- AIM OF THE TASK:
Look through the entries below. Report each line that has the word "within" in it.

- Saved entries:

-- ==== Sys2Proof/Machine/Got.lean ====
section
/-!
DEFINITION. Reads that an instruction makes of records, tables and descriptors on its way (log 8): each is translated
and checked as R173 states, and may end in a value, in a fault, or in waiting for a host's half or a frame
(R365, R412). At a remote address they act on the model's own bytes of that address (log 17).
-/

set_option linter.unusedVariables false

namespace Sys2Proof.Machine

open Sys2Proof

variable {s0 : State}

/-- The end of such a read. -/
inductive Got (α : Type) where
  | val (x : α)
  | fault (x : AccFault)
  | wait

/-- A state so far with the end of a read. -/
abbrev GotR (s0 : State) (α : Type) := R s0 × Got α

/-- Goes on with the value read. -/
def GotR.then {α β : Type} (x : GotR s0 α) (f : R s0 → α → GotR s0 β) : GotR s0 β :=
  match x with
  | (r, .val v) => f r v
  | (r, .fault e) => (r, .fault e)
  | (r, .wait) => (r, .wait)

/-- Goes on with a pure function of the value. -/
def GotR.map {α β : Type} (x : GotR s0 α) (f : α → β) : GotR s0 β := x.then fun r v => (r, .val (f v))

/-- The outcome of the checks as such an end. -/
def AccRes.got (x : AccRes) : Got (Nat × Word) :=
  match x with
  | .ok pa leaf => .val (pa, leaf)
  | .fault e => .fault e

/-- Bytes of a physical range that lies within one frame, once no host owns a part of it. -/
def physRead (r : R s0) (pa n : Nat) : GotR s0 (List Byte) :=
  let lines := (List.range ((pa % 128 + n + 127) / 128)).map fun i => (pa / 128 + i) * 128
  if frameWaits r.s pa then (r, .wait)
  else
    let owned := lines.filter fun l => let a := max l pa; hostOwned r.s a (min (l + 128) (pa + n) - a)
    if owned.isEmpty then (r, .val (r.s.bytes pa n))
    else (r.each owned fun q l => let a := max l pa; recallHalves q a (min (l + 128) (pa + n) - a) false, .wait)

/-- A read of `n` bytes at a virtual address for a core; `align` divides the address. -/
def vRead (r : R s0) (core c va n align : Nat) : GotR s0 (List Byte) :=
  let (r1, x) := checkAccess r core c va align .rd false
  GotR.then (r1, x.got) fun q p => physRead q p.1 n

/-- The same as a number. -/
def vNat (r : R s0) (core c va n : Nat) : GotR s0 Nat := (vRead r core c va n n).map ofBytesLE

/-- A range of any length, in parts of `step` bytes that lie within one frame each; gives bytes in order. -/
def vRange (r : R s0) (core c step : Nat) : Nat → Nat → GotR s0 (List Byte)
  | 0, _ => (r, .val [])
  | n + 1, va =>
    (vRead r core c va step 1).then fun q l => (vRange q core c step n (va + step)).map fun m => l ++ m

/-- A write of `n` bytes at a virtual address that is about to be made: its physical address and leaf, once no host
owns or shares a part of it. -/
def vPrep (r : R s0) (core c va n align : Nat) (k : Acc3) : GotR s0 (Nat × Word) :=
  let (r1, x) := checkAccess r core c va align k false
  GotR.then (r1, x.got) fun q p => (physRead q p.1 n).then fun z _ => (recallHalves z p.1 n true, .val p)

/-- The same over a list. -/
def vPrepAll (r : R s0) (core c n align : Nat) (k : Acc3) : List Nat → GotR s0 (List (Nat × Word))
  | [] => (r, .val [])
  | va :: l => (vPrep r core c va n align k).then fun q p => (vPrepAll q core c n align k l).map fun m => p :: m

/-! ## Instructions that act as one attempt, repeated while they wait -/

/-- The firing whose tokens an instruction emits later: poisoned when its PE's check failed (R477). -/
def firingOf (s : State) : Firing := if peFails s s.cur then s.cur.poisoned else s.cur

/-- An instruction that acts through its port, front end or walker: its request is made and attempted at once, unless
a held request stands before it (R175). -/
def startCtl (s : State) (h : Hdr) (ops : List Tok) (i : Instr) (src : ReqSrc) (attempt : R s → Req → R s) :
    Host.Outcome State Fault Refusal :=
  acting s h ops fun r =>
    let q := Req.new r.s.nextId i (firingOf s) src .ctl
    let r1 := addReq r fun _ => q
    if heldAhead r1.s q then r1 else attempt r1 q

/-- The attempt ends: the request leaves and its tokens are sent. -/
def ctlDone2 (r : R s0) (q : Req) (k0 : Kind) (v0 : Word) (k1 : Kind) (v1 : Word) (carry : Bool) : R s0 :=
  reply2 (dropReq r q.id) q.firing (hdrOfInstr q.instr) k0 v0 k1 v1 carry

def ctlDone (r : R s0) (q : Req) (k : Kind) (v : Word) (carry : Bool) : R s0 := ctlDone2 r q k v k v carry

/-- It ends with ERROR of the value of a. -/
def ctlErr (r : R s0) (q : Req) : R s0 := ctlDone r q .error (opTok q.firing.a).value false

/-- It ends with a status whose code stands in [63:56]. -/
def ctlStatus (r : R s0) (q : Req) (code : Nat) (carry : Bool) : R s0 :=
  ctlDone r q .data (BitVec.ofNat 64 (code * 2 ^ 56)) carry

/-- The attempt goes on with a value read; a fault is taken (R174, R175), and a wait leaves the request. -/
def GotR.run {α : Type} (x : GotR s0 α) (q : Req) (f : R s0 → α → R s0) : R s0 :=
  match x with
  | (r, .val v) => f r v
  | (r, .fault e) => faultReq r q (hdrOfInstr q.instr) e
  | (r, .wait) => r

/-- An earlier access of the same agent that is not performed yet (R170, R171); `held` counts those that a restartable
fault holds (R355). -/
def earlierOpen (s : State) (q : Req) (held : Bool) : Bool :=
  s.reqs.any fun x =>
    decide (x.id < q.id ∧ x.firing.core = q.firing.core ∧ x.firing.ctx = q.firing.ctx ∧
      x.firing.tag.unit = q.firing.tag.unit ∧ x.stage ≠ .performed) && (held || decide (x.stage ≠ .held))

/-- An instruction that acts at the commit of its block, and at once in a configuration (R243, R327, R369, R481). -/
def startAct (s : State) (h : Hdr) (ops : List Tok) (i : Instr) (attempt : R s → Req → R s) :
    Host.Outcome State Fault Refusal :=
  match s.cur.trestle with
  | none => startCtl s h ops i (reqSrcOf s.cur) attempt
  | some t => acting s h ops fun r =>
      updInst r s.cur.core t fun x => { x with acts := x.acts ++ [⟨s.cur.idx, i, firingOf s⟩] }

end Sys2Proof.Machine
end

- FINISHED EXERCISE:
/-- Bytes of a physical range that lies within one frame, once no host owns a part of it. -/
/-- A range of any length, in parts of `step` bytes that lie within one frame each; gives bytes in order. -/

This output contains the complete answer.